Rob Halford, the lead singer of Judas Priest, recently participated in a podcast interview with WTF With Marc Maron where he spoke about his worries about being rejected because of his gay orientation. The frontman admitted that he wasn’t prepared for the great reception he received when he came out as gay after speaking about the ongoing persecution against LGBTQ+ persons in the US and throughout the world. Then he provided the following justification: Yeah, you’re afraid of being rejected. That is the main explanation. “People won’t love me because I’ll tell them who I am,” said the speaker. If so, does it make sense? Well, it does if you’re gay and have a job that, for some reason, fits that description.
He continued by thinking back on the industry pressure he encountered to conceal his sexuality in order to safeguard the band’s success: “I wonder if I would still be in the closet if I hadn’t come out the way I did. Because I mention in the book having to conceal my sexual orientation, as advised to me by those in the business, “Don’t tell them that you’re gay.” The band will disband as a result. What an awful thought, yet it’s a reality. The members of the band and others working at the label were aware.

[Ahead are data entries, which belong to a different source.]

-- ==== Sys2Proof/Tests/Slice0.lean ====
section
/-! SUPPORT. Tests of the model, and a witness for the hypotheses of each obligation. Every expected result is
transcribed from the spec: descriptors that R71 forbids, encodings written out in binary from the opcode table of R54,
and rows of spec/95_test_vectors.md, whose number each theorem's name ends in. -/

namespace Sys2Proof.Tests

open Sys2Proof.Machine Sys2Proof.Claims

/-! ### WellFormed: one descriptor each check refuses (R71), and one that all pass -/

theorem test_listed_refuses_LDX_zpx : Desc.listed ⟨.ldx, .zpx⟩ = false := by decide
theorem test_indOnlyJmp_refuses_LDA_ind : Desc.indOnlyJmp ⟨.lda, .ind⟩ = false := by decide
theorem test_relIffBranch_refuses_LDA_rel : Desc.relIffBranch ⟨.lda, .rel⟩ = false := by decide
theorem test_relIffBranch_refuses_BCC_imp : Desc.relIffBranch ⟨.bcc, .imp⟩ = false := by decide
theorem test_accOnlyShift_refuses_INC_acc : Desc.accOnlyShift ⟨.inc, .acc⟩ = false := by decide
theorem test_immReadsOnly_refuses_STA_imm : Desc.immReadsOnly ⟨.sta, .imm⟩ = false := by decide
theorem test_wf_refuses_each :
    Desc.wf ⟨.ldx, .zpx⟩ = false ∧ Desc.wf ⟨.lda, .ind⟩ = false ∧ Desc.wf ⟨.lda, .rel⟩ = false ∧
    Desc.wf ⟨.inc, .acc⟩ = false ∧ Desc.wf ⟨.sta, .imm⟩ = false := by decide
theorem test_wf_accepts : Instr.wf (.staIzy 0x80) = true ∧ Instr.wf .rolAcc = true ∧ Instr.wf (.jmpInd 0x02FF) = true := by
  decide

/-! ### Decode: every row of spec/opcode_table.json, its `encoding` in binary, with operand bytes 0x34 and 0x12 -/

/-- Each list of bytes decodes to the instruction beside it, with nothing left over. -/
def decodesTo (rows : List (List Byte × Instr)) : Bool := rows.all fun r => decode r.1 == .ok r.2 []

Halford also discussed his opinions on the bullying of LGBTQ+ persons earlier in the interview, saying: When will it all come to an end? As long as there are assaults occurring, particularly those carried out by extremists motivated by politics or bigotry, I don’t believe they will ever come to an end. Don’t give bigots a louder voice since you can’t get rid of them or anyone with that kind of thinking.
During a 1998 MTV News interview, the singer came out as gay. He discussed the difficulties he encountered as the first out homosexual frontman in the metal community in an interview with Metal Hammer in the early 2000s. Halford said. “I think that kind of experience, when you feel alone and like you’re the only gay guy in the world, is something that every homosexual guy goes through. Back then, you didn’t discuss those kinds of topics. Nothing was said about it in the news, on TV, or in soap operas. And, you know, I didn’t feel like I was genuinely a part of something bigger for me until I was in my late 20s.
However, as he explained in the remainder of his Metal Hammer interview, the rock star doesn’t see himself as a gay icon. He finds it intriguing that, simply because it deviates from the usual, his sexuality garners greater media attention. Rob also said that because the homosexual media could find it difficult to relate to the heavy metal scene, which is frequently viewed as a very male milieu, he hasn’t interacted with them much.